How much space is really covered by a 1000-watt grow light?

16 square feet? 25 square feet? How much indoor garden do you get per 1000-watt grow light? Well, unsurprisingly, it depends on the species of plant you want to grow. Leafy greens like lettuce, rocket, cilantro and basil are more than happy at μMol 300. (That's 300 micromoles per square meter, per second.) Whereas if you want to grow fruiting and flowering crops like chillies or tomatoes indoors under grow lights, you probably want to be shooting for 500 - 700 μMols.

Light intensity decreases exponentially the further plants are from the artificial light source. However, while your plants can probably take all the light you can throw at them indoors, the last thing you want to do is position your grow lights too close—causing localized heat and low humidity stress. That's a no no. Your plants' leaves—those all-important light harvesters—cease to do their job in environmentally stressful conditions. So the key to growing plants successfully indoors is delivering sufficient light while maintaining temperature, humidity and carbon dioxide levels within acceptable ranges. I like my indoor garden to be in the 70s, not the 80s and relative humidity at at moderate 50 - 60 percent. If this sounds like your garden, I bet you're doing well! Hot gardens, on the other hand, tend to be inhabited by leggy, stressed out, and low yielding plants. Maybe it's time to upgrade your ventilation system?

Anyway—check out this video of me working out what area I can cover with my two Magnum XXXL 1000 watt grow lights:

How Much Space Does a 1000-Watt HID Grow Light Cover?

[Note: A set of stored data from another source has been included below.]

-- ==== Sys2Proof/Laws/KeepsPower.lean ====
section
/-!
SUPPORT. What Machine/Power.lean keeps (Laws/Keeps.lean).
-/
namespace Sys2Proof.Machine
set_option linter.unusedTactic false
set_option linter.unreachableTactic false
set_option linter.unusedVariables false

theorem keeps_unclampWrite (a : Agent) (n : Nat) {s t : State} (hk : Keeps s t) : Keeps s (unclampWrite a n t) := by
  unfold unclampWrite
  repeat' first
    | with_reducible first | assumption | apply keeps_stageRefuse | apply keeps_set
    | with_reducible fail_if_no_progress (refine Keeps.same ?_ rfl rfl rfl)
    | ((try lift_lets); intro x; first | (refine (fun hx : Keeps s x => ?_) ?_; (on_goal 1 => clear_value x); (on_goal 2 => subst x)) | (have hf : ∀ a, x a = x a := fun _ => rfl; clear hf; subst x) | clear_value x | subst x)
    | with_reducible first | refine keeps_ite ?_ ?_ | refine keepsO_ite ?_ ?_
    | split

theorem keeps_execUnclampOutputs (a : Agent) {s t : State} (hk : Keeps s t) : KeepsO s (execUnclampOutputs a t) := by
  unfold execUnclampOutputs
  repeat' first
    | with_reducible first | assumption | apply KeepsO.next | apply KeepsO.fault | apply KeepsO.stay | apply keeps_access | apply keeps_unclampWrite
    | with_reducible refine fun _ => ?_
    | beta_reduce

theorem keeps_execUnclampWriteEnables (a : Agent) {s t : State} (hk : Keeps s t) : KeepsO s (execUnclampWriteEnables a t) := by
  unfold execUnclampWriteEnables
  repeat' first
    | with_reducible first | assumption | apply KeepsO.next | apply KeepsO.fault | apply KeepsO.stay | apply keeps_access | apply keeps_unclampWrite
    | with_reducible refine fun _ => ?_
    | beta_reduce

theorem keeps_execUnclampResets (a : Agent) {s t : State} (hk : Keeps s t) : KeepsO s (execUnclampResets a t) := by
  unfold execUnclampResets
  repeat' first
    | with_reducible first | assumption | apply KeepsO.next | apply KeepsO.fault | apply KeepsO.stay | apply keeps_access | apply keeps_unclampWrite
    | with_reducible refine fun _ => ?_
    | beta_reduce

theorem keeps_execUnclampStepDone {s t : State} (hk : Keeps s t) : KeepsO s (execUnclampStepDone t) := by
  unfold execUnclampStepDone
  repeat' first
    | with_reducible first | assumption | apply KeepsO.next | apply KeepsO.fault | apply KeepsO.stay | apply keeps_stay | apply keeps_unclampPanel | apply keeps_cause | apply keeps_set | apply keeps_foldl
    | with_reducible refine fun _ => ?_
    | with_reducible fail_if_no_progress (refine Keeps.same ?_ rfl rfl rfl)
    | ((try lift_lets); intro x; first | (refine (fun hx : Keeps s x => ?_) ?_; (on_goal 1 => clear_value x); (on_goal 2 => subst x)) | (have hf : ∀ a, x a = x a := fun _ => rfl; clear hf; subst x) | clear_value x | subst x)
    | with_reducible first | refine keeps_ite ?_ ?_ | refine keepsO_ite ?_ ?_
    | split
    | beta_reduce

theorem keeps_clampAll {s t : State} (hk : Keeps s t) : Keeps s (clampAll t) := by
  unfold clampAll
  repeat' first
    | with_reducible first | assumption | apply keeps_clampPanel | apply keeps_set | apply keeps_foldl
    | with_reducible refine fun _ => ?_
    | with_reducible fail_if_no_progress (refine Keeps.same ?_ rfl rfl rfl)
    | ((try lift_lets); intro x; first | (refine (fun hx : Keeps s x => ?_) ?_; (on_goal 1 => clear_value x); (on_goal 2 => subst x)) | (have hf : ∀ a, x a = x a := fun _ => rfl; clear hf; subst x) | clear_value x | subst x)
    | beta_reduce

theorem keeps_weaveChannel (force : Bool) (c : Nat) {s t : State} (hk : Keeps s t) : Keeps s (weaveChannel force t c) := by
  unfold weaveChannel
  repeat' first
    | with_reducible assumption
    | with_reducible refine fun _ => ?_
    | with_reducible fail_if_no_progress (refine Keeps.same ?_ rfl rfl rfl)
    | ((try lift_lets); intro x; first | (refine (fun hx : Keeps s x => ?_) ?_; (on_goal 1 => clear_value x); (on_goal 2 => subst x)) | (have hf : ∀ a, x a = x a := fun _ => rfl; clear hf; subst x) | clear_value x | subst x)
    | with_reducible first | refine keeps_ite ?_ ?_ | refine keepsO_ite ?_ ?_
    | split
    | beta_reduce

theorem keeps_weaveStart (force : Bool) {s t : State} (hk : Keeps s t) : Keeps s (weaveStart force t) := by
  unfold weaveStart
  repeat' first
    | with_reducible first | assumption | apply keeps_weaveChannel | apply keeps_set | apply keeps_foldl
    | with_reducible refine fun _ => ?_
    | with_reducible fail_if_no_progress (refine Keeps.same ?_ rfl rfl rfl)
    | ((try lift_lets); intro x; first | (refine (fun hx : Keeps s x => ?_) ?_; (on_goal 1 => clear_value x); (on_goal 2 => subst x)) | (have hf : ∀ a, x a = x a := fun _ => rfl; clear hf; subst x) | clear_value x | subst x)
    | beta_reduce

theorem keeps_weaveWrite (a : Agent) (force : Bool) {s t : State} (hk : Keeps s t) : Keeps s (weaveWrite a force t) := by
  unfold weaveWrite
  repeat' first
    | with_reducible first | assumption | apply keeps_stageRefuse | apply keeps_set | apply keeps_weaveStart
    | ((try lift_lets); intro x; first | (refine (fun hx : Keeps s x => ?_) ?_; (on_goal 1 => clear_value x); (on_goal 2 => subst x)) | (have hf : ∀ a, x a = x a := fun _ => rfl; clear hf; subst x) | clear_value x | subst x)
    | with_reducible first | refine keeps_ite ?_ ?_ | refine keepsO_ite ?_ ?_
    | split

theorem keeps_execWeave (a : Agent) (force : Bool) {s t : State} (hk : Keeps s t) : KeepsO s (execWeave a force t) := by
  unfold execWeave
  repeat' first
    | with_reducible first | assumption | apply KeepsO.next | apply KeepsO.fault | apply KeepsO.stay | apply keeps_access | apply keeps_weaveWrite
    | with_reducible refine fun _ => ?_
    | beta_reduce

theorem keeps_stageCmdWrite (a : Agent) (v : Word) {s t : State} (hk : Keeps s t) : Keeps s (stageCmdWrite a v t) := by
  unfold stageCmdWrite
  repeat' first
    | with_reducible first | assumption | apply keeps_warpWrite | apply keeps_weaveWrite
    | with_reducible fail_if_no_progress (refine Keeps.same ?_ rfl rfl rfl)
    | ((try lift_lets); intro x; first | (refine (fun hx : Keeps s x => ?_) ?_; (on_goal 1 => clear_value x); (on_goal 2 => subst x)) | (have hf : ∀ a, x a = x a := fun _ => rfl; clear hf; subst x) | clear_value x | subst x)
    | split
    | with_reducible first | refine Keeps.ofPair (by assumption) ?_ | refine Keeps.ofPair2 (by assumption) ?_ | refine Keeps.ofM (by assumption) ?_ | refine Keeps.ofMP (by assumption) ?_ | refine KeepsO.ofMO (by assumption) ?_ | refine Keeps.ofO (by assumption) ?_
    | dsimp (zeta := false) only
    | dsimp only

theorem keeps_powerRefuse (err : Nat) {s t : State} (hk : Keeps s t) : Keeps s (powerRefuse err t) := by
  unfold powerRefuse
  repeat' first
    | with_reducible first | assumption | apply keeps_cause | apply keeps_set

theorem keeps_netEnter {s t : State} (hk : Keeps s t) : Keeps s (netEnter t) := by
  unfold netEnter
  repeat' first
    | with_reducible first | assumption | apply keeps_pkt_free | apply keeps_rootMove | apply keeps_coreLocks | apply keeps_dstCoresLeave | apply keeps_setSvc | apply keeps_stopCore | apply keeps_clampAll | apply keeps_set | apply keeps_pkt_wrBytes | apply keeps_pkt_wr | apply keeps_pkt_clear | apply keeps_pkt_nil | apply keeps_foldl
    | with_reducible refine fun _ => ?_
    | with_reducible fail_if_no_progress (refine Keeps.same ?_ rfl rfl rfl)
    | ((try lift_lets); intro x; first | (refine (fun hx : Keeps s x => ?_) ?_; (on_goal 1 => clear_value x); (on_goal 2 => subst x)) | (have hf : ∀ a, x a = x a := fun _ => rfl; clear hf; subst x) | clear_value x | subst x)
    | with_reducible first | refine keeps_ite ?_ ?_ | refine keepsO_ite ?_ ?_
    | split
    | beta_reduce

theorem keeps_transStart (target : Nat) (push : Bool) {s t : State} (hk : Keeps s t) : Keeps s (transStart target push t) := by
  unfold transStart
  repeat' first
    | with_reducible first | assumption | apply keeps_istAbort | apply keeps_set | apply keeps_gatesGiveBack | apply keeps_netEnter | apply keeps_wr
    | with_reducible fail_if_no_progress (refine Keeps.same ?_ rfl rfl rfl)
    | ((try lift_lets); intro x; first | (refine (fun hx : Keeps s x => ?_) ?_; (on_goal 1 => clear_value x); (on_goal 2 => subst x)) | (have hf : ∀ a, x a = x a := fun _ => rfl; clear hf; subst x) | clear_value x | subst x)
    | with_reducible first | refine keeps_ite ?_ ?_ | refine keepsO_ite ?_ ?_
    | split

theorem keeps_powerReset {s t : State} (hk : Keeps s t) : Keeps s (powerReset t) := by
  unfold powerReset
  repeat' first
    | with_reducible first | assumption | apply keeps_deviceReset | apply keeps_jrnSettle

theorem keeps_powerWrite (a : Agent) (cmd key : Nat) (push : Bool) {s t : State} (hk : Keeps s t) : Keeps s (powerWrite a cmd key push t) := by
  unfold powerWrite
  repeat' first
    | with_reducible first | assumption | apply keeps_powerRefuse | apply keeps_powerReset | apply keeps_transStart
    | ((try lift_lets); intro x; first | (refine (fun hx : Keeps s x => ?_) ?_; (on_goal 1 => clear_value x); (on_goal 2 => subst x)) | (have hf : ∀ a, x a = x a := fun _ => rfl; clear hf; subst x) | clear_value x | subst x)
    | with_reducible first | refine keeps_ite ?_ ?_ | refine keepsO_ite ?_ ?_
    | split

theorem keeps_powerCmd (a : Agent) (cmd key : Nat) (push : Bool) {s t : State} (hk : Keeps s t) : KeepsO s (powerCmd a cmd key push t) := by
  unfold powerCmd
  repeat' first
    | with_reducible first | assumption | apply KeepsO.next | apply KeepsO.fault | apply KeepsO.stay | apply keeps_access | apply keeps_powerWrite
    | with_reducible refine fun _ => ?_
    | beta_reduce

theorem keeps_execPowerFull (a : Agent) (push : Bool) (key : Nat) {s t : State} (hk : Keeps s t) : KeepsO s (execPowerFull a push key t) := by
  unfold execPowerFull
  repeat' first
    | with_reducible first | assumption | apply KeepsO.next | apply KeepsO.fault | apply KeepsO.stay | apply keeps_powerCmd

theorem keeps_execPowerQuiet (a : Agent) (push : Bool) (key : Nat) {s t : State} (hk : Keeps s t) : KeepsO s (execPowerQuiet a push key t) := by
  unfold execPowerQuiet
  repeat' first
    | with_reducible first | assumption | apply KeepsO.next | apply KeepsO.fault | apply KeepsO.stay | apply keeps_powerCmd

theorem keeps_execPowerNet (a : Agent) (key : Nat) {s t : State} (hk : Keeps s t) : KeepsO s (execPowerNet a key t) := by
  unfold execPowerNet
  repeat' first
    | with_reducible first | assumption | apply KeepsO.next | apply KeepsO.fault | apply KeepsO.stay | apply keeps_powerCmd

theorem keeps_execPowerStandby (a : Agent) (key : Nat) {s t : State} (hk : Keeps s t) : KeepsO s (execPowerStandby a key t) := by
  unfold execPowerStandby
  repeat' first
    | with_reducible first | assumption | apply KeepsO.next | apply KeepsO.fault | apply KeepsO.stay | apply keeps_powerCmd

theorem keeps_execPowerService (a : Agent) (key : Nat) {s t : State} (hk : Keeps s t) : KeepsO s (execPowerService a key t) := by
  unfold execPowerService
  repeat' first
    | with_reducible first | assumption | apply KeepsO.next | apply KeepsO.fault | apply KeepsO.stay | apply keeps_powerCmd

theorem keeps_execPowerReset (a : Agent) (key : Nat) {s t : State} (hk : Keeps s t) : KeepsO s (execPowerReset a key t) := by
  unfold execPowerReset
  repeat' first
    | with_reducible first | assumption | apply KeepsO.next | apply KeepsO.fault | apply KeepsO.stay | apply keeps_powerCmd

theorem keeps_enterStandby {s t : State} (hk : Keeps s t) : Keeps s (enterStandby t) := by
  unfold enterStandby
  repeat' first
    | with_reducible first | assumption | apply keeps_standbyPws | apply keeps_setPower | apply keeps_jrnSettle | apply keeps_transDone | apply keeps_fallStage
    | ((try lift_lets); intro x; first | (refine (fun hx : Keeps s x => ?_) ?_; (on_goal 1 => clear_value x); (on_goal 2 => subst x)) | (have hf : ∀ a, x a = x a := fun _ => rfl; clear hf; subst x) | clear_value x | subst x)
    | with_reducible first | refine keeps_ite ?_ ?_ | refine keepsO_ite ?_ ?_
    | split

theorem keeps_holdCore (n : Nat) {s t : State} (hk : Keeps s t) : Keeps s (holdCore n t) := by
  unfold holdCore
  repeat' first
    | with_reducible first | assumption | apply keeps_foldl | apply keeps_holdThread | apply keeps_coreLocks
    | with_reducible refine fun _ => ?_
    | ((try lift_lets); intro x; first | (refine (fun hx : Keeps s x => ?_) ?_; (on_goal 1 => clear_value x); (on_goal 2 => subst x)) | (have hf : ∀ a, x a = x a := fun _ => rfl; clear hf; subst x) | clear_value x | subst x)
    | with_reducible first | refine keeps_ite ?_ ?_ | refine keepsO_ite ?_ ?_
    | split
    | with_reducible first | refine Keeps.ofPair (by assumption) ?_ | refine Keeps.ofPair2 (by assumption) ?_ | refine Keeps.ofM (by assumption) ?_ | refine Keeps.ofMP (by assumption) ?_ | refine KeepsO.ofMO (by assumption) ?_ | refine Keeps.ofO (by assumption) ?_
    | beta_reduce
    | dsimp (zeta := false) only
    | dsimp only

We look at different plants' preferred lighting intensities and how to achieve them with HID grow lights.


One thing I didn't have time to describe in the video is the concept of Moles per Day. Every plant species has a minimum light requirement over a given 24 hour period. This formula, kindly provided to me by my Facebook buddy Darryl Cotton, sums it up nicely:

μMol/square meter x 3600 x photoperiod(hrs/day) ÷ 1,000,000 μMole/Mole = Mol/M2Day

Let's work through this formula with an example:

Greenhouse growers tell me that commercially grown lettuce thrives at 20 mol/day.

If I have my lights on for 18 hours per day, and I measure 300 μMol at the leaf surface with my quantum (PAR) meter, then:

300 x 3600 x 18 = 19,440,000 μMol or 19.4 mol/day

Just short! (I could increase my lights on period to 18.5 hours and I'd be hitting the target of 20 mol/day.)